I’m not 100% sure but it seems you’re not populating your .grad attribute when backpropagating your loss. It might happen due to you calling .backward() directly on your loss function and not the loss itself. Regardless, the following minimal reproducible example will population the .grad attributes and return gradients,

import torch

weights = torch.randn(2,3, requires_grad=True)
biases = torch.randn(2, requires_grad=True)

def model(x):
  return x @ weights.t() + biases

def mse(pred, target):
  diff = pred - target
  diff_square = diff**2
  loss = torch.mean(diff_square)
  return loss
  
inputs=torch.randn(10,3) #random input/output data
targets=torch.randn(10,2)

loss = mse(model(inputs), targets) #define scalar loss
loss.backward() #backprop here

print(weights.grad)
print(biases.grad)
"""
returns 
tensor([[ 0.0731,  0.0566,  0.0354],
        [-1.4290,  0.9217,  2.7733]])
tensor([-0.3319,  1.3362])
"""

TenYa · June 6, 2022, 1:52pm

I’ve checked the gradient on every step right until the adjustment step and it is still there. But as soon as I execute the subtraction “weights = weights - (1e-5 * weights.grad)” it becomes None, while weights gets calculated correctly. Not calling backward() on my function is definitely a better idea though and better to read.

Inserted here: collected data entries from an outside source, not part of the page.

-- ==== Sys2Proof/Laws/FrameFields.lean ====
section
/-! SUPPORT. The fields that an operation's frame leaves alone, one simp lemma for each. -/

namespace Sys2Proof.Machine

@[simp] theorem State.chooseOrder_hold (s : State) : s.chooseOrder.hold = s.hold := by
  obtain ⟨_, _, h⟩ := s.chooseOrder_frame; rw [h]
@[simp] theorem State.chooseOrder_straps (s : State) : s.chooseOrder.straps = s.straps := by
  obtain ⟨_, _, h⟩ := s.chooseOrder_frame; rw [h]
@[simp] theorem State.chooseOrder_now (s : State) : s.chooseOrder.now = s.now := by
  obtain ⟨_, _, h⟩ := s.chooseOrder_frame; rw [h]
@[simp] theorem State.chooseOrder_freshAt (s : State) : s.chooseOrder.freshAt = s.freshAt := by
  obtain ⟨_, _, h⟩ := s.chooseOrder_frame; rw [h]
@[simp] theorem State.chooseOrder_meter (s : State) : s.chooseOrder.meter = s.meter := by
  obtain ⟨_, _, h⟩ := s.chooseOrder_frame; rw [h]
@[simp] theorem State.chooseOrder_readings (s : State) : s.chooseOrder.readings = s.readings := by
  obtain ⟨_, _, h⟩ := s.chooseOrder_frame; rw [h]
@[simp] theorem State.chooseOrder_points (s : State) : s.chooseOrder.points = s.points := by
  obtain ⟨_, _, h⟩ := s.chooseOrder_frame; rw [h]
@[simp] theorem State.chooseOrder_sched (s : State) : s.chooseOrder.sched = s.sched := by
  obtain ⟨_, _, h⟩ := s.chooseOrder_frame; rw [h]
@[simp] theorem State.chooseOrder_control (s : State) : s.chooseOrder.control = s.control := by
  obtain ⟨_, _, h⟩ := s.chooseOrder_frame; rw [h]
@[simp] theorem State.chooseOrder_console (s : State) : s.chooseOrder.console = s.console := by
  obtain ⟨_, _, h⟩ := s.chooseOrder_frame; rw [h]
@[simp] theorem State.chooseOrder_reports (s : State) : s.chooseOrder.reports = s.reports := by
  obtain ⟨_, _, h⟩ := s.chooseOrder_frame; rw [h]
@[simp] theorem State.chooseOrder_exporter (s : State) : s.chooseOrder.exporter = s.exporter := by
  obtain ⟨_, _, h⟩ := s.chooseOrder_frame; rw [h]
@[simp] theorem State.chooseOrder_standby (s : State) : s.chooseOrder.standby = s.standby := by
  obtain ⟨_, _, h⟩ := s.chooseOrder_frame; rw [h]
@[simp] theorem State.chooseOrder_pending (s : State) : s.chooseOrder.pending = s.pending := by
  obtain ⟨_, _, h⟩ := s.chooseOrder_frame; rw [h]

@[simp] theorem State.takeControl_hold (s : State) : s.takeControl.hold = s.hold := by
  obtain ⟨_, _, h⟩ := s.takeControl_frame; rw [h]
@[simp] theorem State.takeControl_straps (s : State) : s.takeControl.straps = s.straps := by
  obtain ⟨_, _, h⟩ := s.takeControl_frame; rw [h]
@[simp] theorem State.takeControl_now (s : State) : s.takeControl.now = s.now := by
  obtain ⟨_, _, h⟩ := s.takeControl_frame; rw [h]
@[simp] theorem State.takeControl_freshAt (s : State) : s.takeControl.freshAt = s.freshAt := by
  obtain ⟨_, _, h⟩ := s.takeControl_frame; rw [h]
@[simp] theorem State.takeControl_meter (s : State) : s.takeControl.meter = s.meter := by
  obtain ⟨_, _, h⟩ := s.takeControl_frame; rw [h]
@[simp] theorem State.takeControl_readings (s : State) : s.takeControl.readings = s.readings := by
  obtain ⟨_, _, h⟩ := s.takeControl_frame; rw [h]
@[simp] theorem State.takeControl_points (s : State) : s.takeControl.points = s.points := by
  obtain ⟨_, _, h⟩ := s.takeControl_frame; rw [h]
@[simp] theorem State.takeControl_sched (s : State) : s.takeControl.sched = s.sched := by
  obtain ⟨_, _, h⟩ := s.takeControl_frame; rw [h]
@[simp] theorem State.takeControl_control (s : State) : s.takeControl.control = s.control := by
  obtain ⟨_, _, h⟩ := s.takeControl_frame; rw [h]
@[simp] theorem State.takeControl_link (s : State) : s.takeControl.link = s.link := by
  obtain ⟨_, _, h⟩ := s.takeControl_frame; rw [h]
@[simp] theorem State.takeControl_console (s : State) : s.takeControl.console = s.console := by
  obtain ⟨_, _, h⟩ := s.takeControl_frame; rw [h]
@[simp] theorem State.takeControl_exporter (s : State) : s.takeControl.exporter = s.exporter := by
  obtain ⟨_, _, h⟩ := s.takeControl_frame; rw [h]
@[simp] theorem State.takeControl_standby (s : State) : s.takeControl.standby = s.standby := by
  obtain ⟨_, _, h⟩ := s.takeControl_frame; rw [h]
@[simp] theorem State.takeControl_pending (s : State) : s.takeControl.pending = s.pending := by
  obtain ⟨_, _, h⟩ := s.takeControl_frame; rw [h]

@[simp] theorem State.retarget_hold (s : State) : s.retarget.hold = s.hold := by
  obtain ⟨_, _, h⟩ := s.retarget_frame; rw [h]
@[simp] theorem State.retarget_straps (s : State) : s.retarget.straps = s.straps := by
  obtain ⟨_, _, h⟩ := s.retarget_frame; rw [h]
@[simp] theorem State.retarget_now (s : State) : s.retarget.now = s.now := by
  obtain ⟨_, _, h⟩ := s.retarget_frame; rw [h]
@[simp] theorem State.retarget_freshAt (s : State) : s.retarget.freshAt = s.freshAt := by
  obtain ⟨_, _, h⟩ := s.retarget_frame; rw [h]
@[simp] theorem State.retarget_meter (s : State) : s.retarget.meter = s.meter := by
  obtain ⟨_, _, h⟩ := s.retarget_frame; rw [h]
@[simp] theorem State.retarget_readings (s : State) : s.retarget.readings = s.readings := by
  obtain ⟨_, _, h⟩ := s.retarget_frame; rw [h]
@[simp] theorem State.retarget_points (s : State) : s.retarget.points = s.points := by
  obtain ⟨_, _, h⟩ := s.retarget_frame; rw [h]
@[simp] theorem State.retarget_sched (s : State) : s.retarget.sched = s.sched := by
  obtain ⟨_, _, h⟩ := s.retarget_frame; rw [h]
@[simp] theorem State.retarget_link (s : State) : s.retarget.link = s.link := by
  obtain ⟨_, _, h⟩ := s.retarget_frame; rw [h]
@[simp] theorem State.retarget_console (s : State) : s.retarget.console = s.console := by
  obtain ⟨_, _, h⟩ := s.retarget_frame; rw [h]
@[simp] theorem State.retarget_reports (s : State) : s.retarget.reports = s.reports := by
  obtain ⟨_, _, h⟩ := s.retarget_frame; rw [h]
@[simp] theorem State.retarget_exporter (s : State) : s.retarget.exporter = s.exporter := by
  obtain ⟨_, _, h⟩ := s.retarget_frame; rw [h]
@[simp] theorem State.retarget_standby (s : State) : s.retarget.standby = s.standby := by
  obtain ⟨_, _, h⟩ := s.retarget_frame; rw [h]
@[simp] theorem State.retarget_pending (s : State) : s.retarget.pending = s.pending := by
  obtain ⟨_, _, h⟩ := s.retarget_frame; rw [h]

@[simp] theorem State.controlEvent_hold (s : State) (c : Control) : (s.controlEvent c).hold = s.hold := by
  obtain ⟨_, _, h⟩ := s.controlEvent_frame c; rw [h]
@[simp] theorem State.controlEvent_straps (s : State) (c : Control) :
    (s.controlEvent c).straps = s.straps := by
  obtain ⟨_, _, h⟩ := s.controlEvent_frame c; rw [h]
@[simp] theorem State.controlEvent_now (s : State) (c : Control) : (s.controlEvent c).now = s.now := by
  obtain ⟨_, _, h⟩ := s.controlEvent_frame c; rw [h]
@[simp] theorem State.controlEvent_freshAt (s : State) (c : Control) :
    (s.controlEvent c).freshAt = s.freshAt := by
  obtain ⟨_, _, h⟩ := s.controlEvent_frame c; rw [h]
@[simp] theorem State.controlEvent_meter (s : State) (c : Control) : (s.controlEvent c).meter = s.meter := by
  obtain ⟨_, _, h⟩ := s.controlEvent_frame c; rw [h]
@[simp] theorem State.controlEvent_readings (s : State) (c : Control) :
    (s.controlEvent c).readings = s.readings := by
  obtain ⟨_, _, h⟩ := s.controlEvent_frame c; rw [h]
@[simp] theorem State.controlEvent_points (s : State) (c : Control) :
    (s.controlEvent c).points = s.points := by
  obtain ⟨_, _, h⟩ := s.controlEvent_frame c; rw [h]
@[simp] theorem State.controlEvent_sched (s : State) (c : Control) : (s.controlEvent c).sched = s.sched := by
  obtain ⟨_, _, h⟩ := s.controlEvent_frame c; rw [h]
@[simp] theorem State.controlEvent_link (s : State) (c : Control) : (s.controlEvent c).link = s.link := by
  obtain ⟨_, _, h⟩ := s.controlEvent_frame c; rw [h]
@[simp] theorem State.controlEvent_console (s : State) (c : Control) :
    (s.controlEvent c).console = s.console := by
  obtain ⟨_, _, h⟩ := s.controlEvent_frame c; rw [h]
@[simp] theorem State.controlEvent_reports (s : State) (c : Control) :
    (s.controlEvent c).reports = s.reports := by
  obtain ⟨_, _, h⟩ := s.controlEvent_frame c; rw [h]
@[simp] theorem State.controlEvent_exporter (s : State) (c : Control) :
    (s.controlEvent c).exporter = s.exporter := by
  obtain ⟨_, _, h⟩ := s.controlEvent_frame c; rw [h]
@[simp] theorem State.controlEvent_standby (s : State) (c : Control) :
    (s.controlEvent c).standby = s.standby := by
  obtain ⟨_, _, h⟩ := s.controlEvent_frame c; rw [h]
@[simp] theorem State.controlEvent_pending (s : State) (c : Control) :
    (s.controlEvent c).pending = s.pending := by
  obtain ⟨_, _, h⟩ := s.controlEvent_frame c; rw [h]

@[simp] theorem State.evaluate_hold (s : State) (p : SetIx) (own : Bool) (m x : Nat) (h : Option Int) :
    (s.evaluate p own m x h).hold = s.hold := by
  obtain ⟨_, _, _, _, h⟩ := s.evaluate_frame p own m x h; rw [h]
@[simp] theorem State.evaluate_straps (s : State) (p : SetIx) (own : Bool) (m x : Nat) (h : Option Int) :
    (s.evaluate p own m x h).straps = s.straps := by
  obtain ⟨_, _, _, _, h⟩ := s.evaluate_frame p own m x h; rw [h]
@[simp] theorem State.evaluate_now (s : State) (p : SetIx) (own : Bool) (m x : Nat) (h : Option Int) :
    (s.evaluate p own m x h).now = s.now := by
  obtain ⟨_, _, _, _, h⟩ := s.evaluate_frame p own m x h; rw [h]
@[simp] theorem State.evaluate_freshAt (s : State) (p : SetIx) (own : Bool) (m x : Nat) (h : Option Int) :
    (s.evaluate p own m x h).freshAt = s.freshAt := by
  obtain ⟨_, _, _, _, h⟩ := s.evaluate_frame p own m x h; rw [h]
@[simp] theorem State.evaluate_meter (s : State) (p : SetIx) (own : Bool) (m x : Nat) (h : Option Int) :
    (s.evaluate p own m x h).meter = s.meter := by
  obtain ⟨_, _, _, _, h⟩ := s.evaluate_frame p own m x h; rw [h]
@[simp] theorem State.evaluate_readings (s : State) (p : SetIx) (own : Bool) (m x : Nat) (h : Option Int) :
    (s.evaluate p own m x h).readings = s.readings := by
  obtain ⟨_, _, _, _, h⟩ := s.evaluate_frame p own m x h; rw [h]
@[simp] theorem State.evaluate_points (s : State) (p : SetIx) (own : Bool) (m x : Nat) (h : Option Int) :
    (s.evaluate p own m x h).points = s.points := by
  obtain ⟨_, _, _, _, h⟩ := s.evaluate_frame p own m x h; rw [h]
@[simp] theorem State.evaluate_sched (s : State) (p : SetIx) (own : Bool) (m x : Nat) (h : Option Int) :
    (s.evaluate p own m x h).sched = s.sched := by
  obtain ⟨_, _, _, _, h⟩ := s.evaluate_frame p own m x h; rw [h]
@[simp] theorem State.evaluate_link (s : State) (p : SetIx) (own : Bool) (m x : Nat) (h : Option Int) :
    (s.evaluate p own m x h).link = s.link := by
  obtain ⟨_, _, _, _, h⟩ := s.evaluate_frame p own m x h; rw [h]
@[simp] theorem State.evaluate_console (s : State) (p : SetIx) (own : Bool) (m x : Nat) (h : Option Int) :
    (s.evaluate p own m x h).console = s.console := by
  obtain ⟨_, _, _, _, h⟩ := s.evaluate_frame p own m x h; rw [h]
@[simp] theorem State.evaluate_exporter (s : State) (p : SetIx) (own : Bool) (m x : Nat) (h : Option Int) :
    (s.evaluate p own m x h).exporter = s.exporter := by
  obtain ⟨_, _, _, _, h⟩ := s.evaluate_frame p own m x h; rw [h]
@[simp] theorem State.evaluate_standby (s : State) (p : SetIx) (own : Bool) (m x : Nat) (h : Option Int) :
    (s.evaluate p own m x h).standby = s.standby := by
  obtain ⟨_, _, _, _, h⟩ := s.evaluate_frame p own m x h; rw [h]
@[simp] theorem State.evaluate_pending (s : State) (p : SetIx) (own : Bool) (m x : Nat) (h : Option Int) :
    (s.evaluate p own m x h).pending = s.pending := by
  obtain ⟨_, _, _, _, h⟩ := s.evaluate_frame p own m x h; rw [h]

@[simp] theorem State.couple_hold (s : State) (st : Stage) (p : SetIx) (v : Option Nat) :
    (s.couple st p v).hold = s.hold := by
  obtain ⟨_, _, h⟩ := s.couple_frame st p v; rw [h]
@[simp] theorem State.couple_straps (s : State) (st : Stage) (p : SetIx) (v : Option Nat) :
    (s.couple st p v).straps = s.straps := by
  obtain ⟨_, _, h⟩ := s.couple_frame st p v; rw [h]
@[simp] theorem State.couple_now (s : State) (st : Stage) (p : SetIx) (v : Option Nat) :
    (s.couple st p v).now = s.now := by
  obtain ⟨_, _, h⟩ := s.couple_frame st p v; rw [h]
@[simp] theorem State.couple_freshAt (s : State) (st : Stage) (p : SetIx) (v : Option Nat) :
    (s.couple st p v).freshAt = s.freshAt := by
  obtain ⟨_, _, h⟩ := s.couple_frame st p v; rw [h]
@[simp] theorem State.couple_meter (s : State) (st : Stage) (p : SetIx) (v : Option Nat) :
    (s.couple st p v).meter = s.meter := by
  obtain ⟨_, _, h⟩ := s.couple_frame st p v; rw [h]
@[simp] theorem State.couple_readings (s : State) (st : Stage) (p : SetIx) (v : Option Nat) :
    (s.couple st p v).readings = s.readings := by
  obtain ⟨_, _, h⟩ := s.couple_frame st p v; rw [h]
@[simp] theorem State.couple_points (s : State) (st : Stage) (p : SetIx) (v : Option Nat) :
    (s.couple st p v).points = s.points := by
  obtain ⟨_, _, h⟩ := s.couple_frame st p v; rw [h]
@[simp] theorem State.couple_sched (s : State) (st : Stage) (p : SetIx) (v : Option Nat) :
    (s.couple st p v).sched = s.sched := by
  obtain ⟨_, _, h⟩ := s.couple_frame st p v; rw [h]
@[simp] theorem State.couple_link (s : State) (st : Stage) (p : SetIx) (v : Option Nat) :
    (s.couple st p v).link = s.link := by
  obtain ⟨_, _, h⟩ := s.couple_frame st p v; rw [h]
@[simp] theorem State.couple_console (s : State) (st : Stage) (p : SetIx) (v : Option Nat) :
    (s.couple st p v).console = s.console := by
  obtain ⟨_, _, h⟩ := s.couple_frame st p v; rw [h]
@[simp] theorem State.couple_reports (s : State) (st : Stage) (p : SetIx) (v : Option Nat) :
    (s.couple st p v).reports = s.reports := by
  obtain ⟨_, _, h⟩ := s.couple_frame st p v; rw [h]
@[simp] theorem State.couple_exporter (s : State) (st : Stage) (p : SetIx) (v : Option Nat) :
    (s.couple st p v).exporter = s.exporter := by
  obtain ⟨_, _, h⟩ := s.couple_frame st p v; rw [h]
@[simp] theorem State.couple_standby (s : State) (st : Stage) (p : SetIx) (v : Option Nat) :
    (s.couple st p v).standby = s.standby := by
  obtain ⟨_, _, h⟩ := s.couple_frame st p v; rw [h]
@[simp] theorem State.couple_pending (s : State) (st : Stage) (p : SetIx) (v : Option Nat) :
    (s.couple st p v).pending = s.pending := by
  obtain ⟨_, _, h⟩ := s.couple_frame st p v; rw [h]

AlphaBetaGamma96 · June 6, 2022, 2:02pm

What’s probably happening then is that when you re-define weights as the difference of two tensors it most likely removes the .grad attribute which is why it gets set to None.

When updating tensors via the .grad attribute you’ll want to it within a torch.no_grad() context manager (which removes the UserWarning) but still has the .grad = None error. The .grad attribute is populated when you call .backward() so if you want the .grad again you’ll need to recompute the gradient.

with torch.no_grad():
  weights.retain_grad
  print("grad (before): ",weights.grad)
  weights = weights - weights.grad
  print(weights)
  print("grad (after):  ",weights.grad)

"""
returns 
grad (before):  tensor([[-0.1729, -0.9709,  1.2458],
        [ 0.2753, -0.6027,  0.1230]])
tensor([[ 0.2790,  0.4543, -0.0610],
        [ 1.4604,  0.2984, -0.2316]])
grad (after):   None
"""

TenYa · June 6, 2022, 3:46pm

I’m not sure I understood you correctly, but I tried calling backward before resetting the gradients and it still gives the same error.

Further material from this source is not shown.